Pagi tadi ketika akan menyapu guguran daun tanaman pagar, saya tersadarkan satu hal: plastik yang membungkus gagang bambu untuk sapu lidi itu sobek. Saya sebetulnya sudah tahu sejak dua pekan lalu namun tak memedulikan karena bungkus tersebut hanya terkoyak sedikit.
Seperti biasa lamunan saya ke mana-mana. Misalnya, dua puluh tahun lalu, seingat saya, tak ada gagang sapu yang berbalut plastik. Adapun plastik untuk memperkuat ikatan pada simpai (Jawa: suh) baru saya perhatikan tiga tahun silam.
Di blog ini beberapa kali saya menulis ihwal sapu lidi. Dari suara sapu menggesek tanah dan bidang beton atau aspal sehingga menjadi penanda waktu sampai tetangga yang sukarela menyapu jalan untuk gerak badan.
Sapu lidi adalah bagian dari keseharian kita karena lidi mudah didapatkan. Saya menduga setiap bangsa mengenal broomstick dengan bermacam bahan. Bahkan dongeng Barat mengenal kendaraan nenek sihir berupa sapu terbang.

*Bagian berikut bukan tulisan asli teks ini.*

-- ==== Sys2Proof/Laws/KeepsBase.lean ====
section
/-! SUPPORT. What the blocks' functions keep: `Keeps s t` says that t came from s with the queue and the reset line untouched, the
sound records still sound, and the alarm list's stages as they were. One lemma per function, in the form that backward chaining uses. -/

namespace Sys2Proof.Machine

/-- What every function outside the Alarm Unit and the Sequencer's own transitions keeps. -/
structure Keeps (s t : State) : Prop where
  pending : t.pending = s.pending
  held : t.resetHeld = s.resetHeld
  sup : s.sup.sound → t.sup.sound
  ports : s.ports.bounded → t.ports.bounded
  curtain : s.curtain.sound → t.curtain.sound
  showUp : s.curtain.sound → s.showSafe → t.showSafe
  evac : s.perf.phase = .evacuation → t.perf.phase = .evacuation
  stages : t.alarm.entries.map AlarmEntry.stage = s.alarm.entries.map AlarmEntry.stage
  relay : t.alarm.relay = s.alarm.relay
  intakes : ∀ p, (t.port p).intake = (s.port p).intake

theorem Keeps.refl (s : State) : Keeps s s := ⟨rfl, rfl, id, id, id, fun _ h => h, id, rfl, rfl, fun _ => rfl⟩

theorem Keeps.trans {a b c : State} (h : Keeps a b) (k : Keeps b c) : Keeps a c :=
  ⟨k.pending.trans h.pending, k.held.trans h.held, fun x => k.sup (h.sup x), fun x => k.ports (h.ports x),
    fun x => k.curtain (h.curtain x), fun x y => k.showUp (h.curtain x) (h.showUp x y), fun x => k.evac (h.evac x),
    k.stages.trans h.stages, k.relay.trans h.relay, fun p => (k.intakes p).trans (h.intakes p)⟩

/-- A change of nothing that is kept. -/
theorem Keeps.same {s0 s t : State} (h : Keeps s0 s) (e1 : t.pending = s.pending) (e2 : t.resetHeld = s.resetHeld)
    (e3 : t.sup = s.sup) (e4 : t.ports = s.ports) (e5 : t.curtain = s.curtain) (e6 : t.perf.phase = s.perf.phase)
    (e7 : t.alarm = s.alarm) : Keeps s0 t :=
  h.trans ⟨e1, e2, fun x => e3 ▸ x, fun x => e4 ▸ x, fun x => e5 ▸ x,
    fun _ x => by unfold State.showSafe at *; rw [e5, e6]; exact x, fun x => e6.trans x, by rw [e7], by rw [e7],
    fun p => by cases p <;> simp only [State.port, e4]⟩

/-- A change of the Port Units alone. -/
theorem Keeps.ofPorts {s0 s : State} (q : Ports) (h : Keeps s0 s) (hq : s.ports.bounded → q.bounded)
    (h1 : q.stage.intake = s.ports.stage.intake) (h2 : q.front.intake = s.ports.front.intake) : Keeps s0 { s with ports := q } :=
  h.trans ⟨rfl, rfl, id, hq, id, fun _ h => h, id, rfl, rfl, fun p => by cases p; exacts [h1, h2]⟩

/-- A change of Supervision alone. -/
theorem Keeps.ofSup {s0 s : State} (u : Supervision) (h : Keeps s0 s) (hu : s0.sup.sound → s.sup.sound → u.sound) :
    Keeps s0 { s with sup := u } :=
  ⟨h.pending, h.held, fun x => hu x (h.sup x), h.ports, h.curtain, h.showUp, h.evac, h.stages, h.relay, h.intakes⟩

Tetapi sapu lidi dalam kehidupan Indonesia modern, menurut seorang kawan, adalah barang sepele: belum tentu anak-anak dari generasi Z dan yang lebih muda tahu barang itu, apalagi menggunakannya.
Tentu saya tak sependapat. Dalam buku pelajaran juga ada. Di rumah dan sekolah mereka juga melihat orang menyapu halaman. Begitu pun di jalan setiap pagi. Malah di sekolah tertentu kadang ada kerja bakti.
Misalnya pun mereka tak tahu, masalahnya adalah kesadaran dan kepedulian. Janganlah ponsel dalam perjalanan dijadikan kambing hitam. Memang sih nada dering ponsel bisa diisi suara kambing mengembik.